*Exercise goal:*
Go through the entries below from the first line and output each one exactly, up to and including the line with "ppc := if nf".
_ _ _ _ _
/-- The outcome of a marking operation recorded in its destination (09 R247). -/
def Tile.record (t : Tile) (acc nf : Bool) (c : Cond) (pc : VAddr) : Tile :=
  if acc && t.nf then t
  else
    { t with
      nf := nf
      cinv := nf && c.inv
      covf := nf && c.ovf
      cnfi := nf && c.nfi
      ppc := if nf then ppcOf pc else 0 }

/-- A failure found after issue recorded (09 R247 R249). -/
def Tile.fail (t : Tile) (code : Nat) (pc : VAddr) : Tile :=
  { t with
    err := true
    ecode := BitVec.ofNat 7 code
    ppc := ppcOf pc }

/-! ### Formats and paths (09 R241 R250) -/

/-- The floating format of a code; i8 and i32 have none. -/
def tileFmt (c : Nat) : Option Fmt :=
  match c with
  | 0 => some .fp8
  | 1 => some .e5m2
  | 2 => some .bf16
  | 3 => some .f16
  | 5 => some .f32
  | 7 => some .f64
  | _ => none

/-- The value of an element. -/
def tileValue (fmt w : Nat) : FV :=
  match tileFmt fmt with
  | some t => FV.of t w
  | none =>
    let z := sextN w (8 * elemSize fmt)
    .fin (z < 0) z.natAbs 0

/-- The paths of a product (09 R250). -/
inductive TilePath where
  | fp8 | bf16 | int8 | f64
  deriving DecidableEq, Repr

/-- The path of the formats of A and B. -/
def tilePath (a b : Nat) : Option TilePath :=
  if a ≤ 1 && b ≤ 1 then some .fp8
  else if a = b && (a = 2 || a = 3) then some .bf16
  else if a = 4 && b = 4 then some .int8
  else if a = 7 && b = 7 then some .f64
  else none

/-- The destination format of a path. -/
def TilePath.dest : TilePath → Nat
  | .fp8 => 5
  | .bf16 => 5
  | .int8 => 6
  | .f64 => 7

/-- The limits of N, and of K: least, step and greatest. -/
def TilePath.limits : TilePath → Nat × Nat × Nat × Nat
  | .fp8 => (64, 16, 16, 128)
  | .bf16 => (64, 8, 8, 128)
  | .int8 => (64, 16, 16, 128)
  | .f64 => (32, 2, 2, 32)

/-- K lies in the range of a path. -/
def TilePath.kOk (p : TilePath) (k : Nat) : Bool :=
  p.limits.2.1 ≤ k && k ≤ p.limits.2.2.2 && k % p.limits.2.2.1 == 0

/-! ### Products (09 R251 R252) -/

/-- The exact sum of exact products, with their invalid marks. -/
def sumProducts (l : List ExactSum) : ExactSum :=
  let s := exactSum .rne (l.map (fun e => e.val))
  { s with invalid := s.invalid || l.any (fun e => e.invalid) }

/-- Non-finite input is raised when some value read is. -/
def readNonfinite (l : List FV) : Cond := { nfi := l.any FV.nonfinite }

/-- One more product in a partial sum (09 R253). -/
def BlockSum.add (q : BlockSum) (x y : FV) : BlockSum :=
  let e := fvMul x y
  let q := { q with inv := q.inv || e.invalid, minus := (q.empty || q.minus) && e.val.isZero && e.val.neg, empty := false }
  match e.val with
  | .nan => { q with nan := true }
  | .inf n => if n then { q with neg := true } else { q with pos := true }
  | .fin n m x => { q with units := q.units + toUnits n m x (-32) }

/-- The exact sum that a partial sum stands for (00 R8 exact_sum, 09 R252). -/
def BlockSum.exact (q : BlockSum) : ExactSum :=
  if q.nan then { val := .nan, invalid := q.inv }
  else if q.pos && q.neg then { val := .nan, invalid := true }
  else if q.pos then { val := .inf false }
  else if q.neg then { val := .inf true }
  else if q.units = 0 then { val := .fin q.minus 0 0 }
  else { val := .fin (q.units < 0) q.units.natAbs (-32) }

/-- An element of the FP8 path: one block rounded once, then one fused rounding; `sum` is the exact sum of the block
and `a` and `b` are the elements read (09 R251). -/
def fp8Element (sum : ExactSum) (a b : List FV) (s : FRes) (acc : FV) : FRes :=
  let blk := finishSum .f32 {} sum
  let r := finishSum .f32 {} (sumProducts [fvMul (.of .f32 blk.bits) (.of .f32 s.bits), { val := acc }])
  { r with cond := r.cond.merge (blk.cond.merge (s.cond.merge (readNonfinite (acc :: (a ++ b))))) }

/-- The groups of eight K positions of the BF16 path, each rounded into the accumulator. -/
def bf16Groups : Nat → List FV → List FV → FRes → FRes
  | 0, _, _, acc => acc
  | n + 1, a, b, acc =>
    let r := finishSum .f32 {} (sumProducts
      ({ val := FV.of .f32 acc.bits } :: List.zipWith fvMul (a.take 8) (b.take 8)))
    bf16Groups n (a.drop 8) (b.drop 8) { r with cond := r.cond.merge acc.cond }

/-- The fused steps of the F64 path, in ascending k. -/
def f64Steps : List FV → List FV → FRes → FRes
  | x :: a, y :: b, acc =>
    let r := finishSum .f64 {} (sumProducts [fvMul x y, { val := FV.of .f64 acc.bits }])
    f64Steps a b { r with cond := r.cond.merge acc.cond }
  | _, _, acc => acc

/-- The sum of the products of signed bytes. -/
def int8Sum : List Nat → List Nat → Int
  | x :: a, y :: b => sextN x 8 * sextN y 8 + int8Sum a b
  | _, _ => 0

/-- An operand row of a product: its patterns, its values, its scale, the K positions it stores, and
whether its tile counts it as valid. -/
structure OpRow where
  pats : List Nat
  vals : List FV
  scale : Word
  stored : Option (BitVec 128)
  live : Bool

/-- The rows of an operand tile. A row without a mark stores every position (09 R252; log 19). -/
def Tile.opRows (t : Tile) : List OpRow :=
  (List.range t.shape.rows).map (fun r =>
    let e := t.elems t.shape r
    { pats := e, vals := e.map (tileValue t.shape.fmt),
      scale := if t.shape.layout = 0 then t.scale r else t.scale 0,
      stored := tget t.marks r, live := r < t.shape.valid })

/-- A row stores a position. -/
def OpRow.has (r : OpRow) (k : Nat) : Bool := (r.stored.map (fun x => x.getLsbD k)).getD true

/-- The values of a row at the positions that both rows store. -/
def common (a b : OpRow) : List (FV × FV) :=
  ((a.vals.zip b.vals).zipIdx.filter (fun e => a.has e.2 && b.has e.2)).map (fun e => e.1)

/-- The steps of an mmz: the positions stored in some valid row of A and in some valid row of B, in ascending order
(09 R252). -/
def mmzSteps (k : Nat) (a b : List OpRow) : List Nat :=
  (List.range k).filter (fun i => a.any (fun r => r.live && r.has i) && b.any (fun r => r.live && r.has i))

/-- One step of an mmz: each element whose rows both store the position takes its product (09 R252 R253). -/
def mmzStep (a b : List OpRow) (k : Nat) (sums : List (List BlockSum)) : List (List BlockSum) :=
  (a.zip sums).map (fun e => (b.zip e.2).map (fun g =>
    if e.1.live && g.1.live && e.1.has k && g.1.has k then
      g.2.add (e.1.vals.getD k (.fin false 0 0)) (g.1.vals.getD k (.fin false 0 0))
    else g.2))

/-- The partial sums before the first step. -/
def mmzStart (a b : List OpRow) : List (List BlockSum) := a.map (fun _ => b.map (fun _ => {}))

/-- One element of a product (09 R251 R252): the pattern and its conditions. `old` is the accumulator; `sparse` is the
block sum that an mmz has formed. -/
def productElement (path : TilePath) (sparse : Option BlockSum) (acc scl : Bool) (a b : OpRow) (old : Nat) : FRes :=
  let start := if acc then old else 0
  match path with
  | .fp8 =>
    let s : FRes := if scl then fMul .f32 {} (f32v a.scale) (f32v b.scale) else { bits := 0x3F800000 }
    match sparse with
    | some q =>
      let c := common a b
      fp8Element q.exact (c.map (fun e => e.1)) (c.map (fun e => e.2)) s (FV.of .f32 start)
    | none => fp8Element (sumProducts (List.zipWith fvMul a.vals b.vals)) a.vals b.vals s (FV.of .f32 start)
  | .bf16 =>
    let r := bf16Groups (a.vals.length / 8) a.vals b.vals { bits := start }
    { r with cond := r.cond.merge (readNonfinite (FV.of .f32 start :: (a.vals ++ b.vals))) }
  | .int8 => { bits := zextI ((start : Int) + int8Sum a.pats b.pats) 32 }
  | .f64 =>
    let r := f64Steps a.vals b.vals { bits := start }
    { r with cond := r.cond.merge (readNonfinite (FV.of .f64 start :: (a.vals ++ b.vals))) }

/-- A result element is an infinity or NaN. -/
def nonfiniteElem (fmt w : Nat) : Bool :=
  match tileFmt fmt with
  | some t => (FV.of t w).nonfinite
  | none => false

/-- One row of a result: its patterns, whether some element was written non-finite, and the merged
conditions. Elements of skipped rows and columns keep their values. The sums are those of an mmz, one for each
column. -/
def productRow (path : TilePath) (sums : Option (List BlockSum)) (acc scl : Bool) (a : OpRow) : List OpRow → List Nat →
    List Nat × Bool × Cond
  | b :: bs, o :: os =>
    let r := productRow path (sums.map (fun l => l.drop 1)) acc scl a bs os
    if a.live && b.live then
      let e := productElement path (sums.map (fun l => l.headD {})) acc scl a b o
      (e.bits :: r.1, nonfiniteElem path.dest e.bits || r.2.1, e.cond.merge r.2.2)
    else (o :: r.1, r.2)
  | _, os => (os, false, {})

/-- The product of operand rows into a destination tile, with its record; the sums are those of an mmz, row by row
(09 R247 R251 R252 R287). -/
def Tile.product (t : Tile) (path : TilePath) (sums : Option (List (List BlockSum))) (acc scl : Bool) (a b : List OpRow)
    (pc : VAddr) : Tile :=
  let rows := a.zipIdx.map (fun e =>
    (e.2, productRow path (sums.map (fun l => l.getD e.2 [])) acc scl e.1 b (t.elems t.shape e.2)))
  let touched := rows.filter (fun e => ((a[e.1]?).map (fun r => r.live)).getD false)
  let t2 := t.setRows (touched.map (fun e => (e.1, e.2.1.flatMap (fun w => bytesOf w t.shape.es))))
  t2.record acc (rows.any (fun e => e.2.2.1)) (rows.foldl (fun c e => c.merge e.2.2.2) {}) pc

/-! ### Layouts in the stash (09 R245) -/

/-- The stash ranges of row `r`: slices of 16 bytes in canonical layout, one range otherwise. -/
def rowRanges (canon : Bool) (soff r n : Nat) : List (Nat × Nat) :=
  if canon then (List.range ((n + 15) / 16)).map (fun j =>
    (soff + 1024 * j + 16 * r, min 16 (n - 16 * j)))
  else [(soff + 256 * r, n)]

/-- The footprint of rows of `n` bytes. -/
def footprint (canon : Bool) (rows n : Nat) : Nat := if canon then 64 * n else 256 * rows

/-- The bytes of a scale area: 64 scales for an A tile, one for a B tile. -/
def scaleBytes (layout : Nat) : Nat := if layout = 0 then 256 else 4

/-- The strip of sparse lines ends at the next 128-byte boundary, where the scales lie (09 R259). -/
def sparseEnd (h : TileShape) : Nat := (h.soff + 144 * h.rows + 127) / 128 * 128

/-- The scale area of a load: its offset (09 R245 R255 R259). -/
def scaleAt (h : TileShape) (canon sparse : Bool) : Nat :=
  if sparse then sparseEnd h else h.soff + footprint canon h.rows h.rowBytes

/-- The scales of a tile taken from bytes. -/
def Tile.setScales (t : Tile) (l : List Byte) : Tile :=
  { t with scales := (chunks 4 (l.length / 4) l).zipIdx.foldl (fun s e =>
      tputD s e.2 0x3F800000 (BitVec.ofNat 32 e.1)) t.scales }

/-! ### Sparse lines (07 R205) -/

/-- The number of ones of a bitmap. -/
def ones (w n : Nat) : Nat := ((List.range n).filter (bitOf w)).length

/-- The dense form of a bitmap's stored values. -/
def spread (bitmap : Nat) : Nat → Nat → List Byte → List Byte
  | 0, _, _ => []
  | n + 1, k, vals =>
    if bitOf bitmap k then (vals.head?.getD 0) :: spread bitmap n (k + 1) (vals.drop 1)
    else 0 :: spread bitmap n (k + 1) vals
_ _ _ _ _
*Solution to the exercise:*
/-- The outcome of a marking operation recorded in its destination (09 R247). -/
def Tile.record (t : Tile) (acc nf : Bool) (c : Cond) (pc : VAddr) : Tile :=
  if acc && t.nf then t
  else
    { t with
      nf := nf
      cinv := nf && c.inv
      covf := nf && c.ovf
      cnfi := nf && c.nfi
      ppc := if nf then ppcOf pc else 0 }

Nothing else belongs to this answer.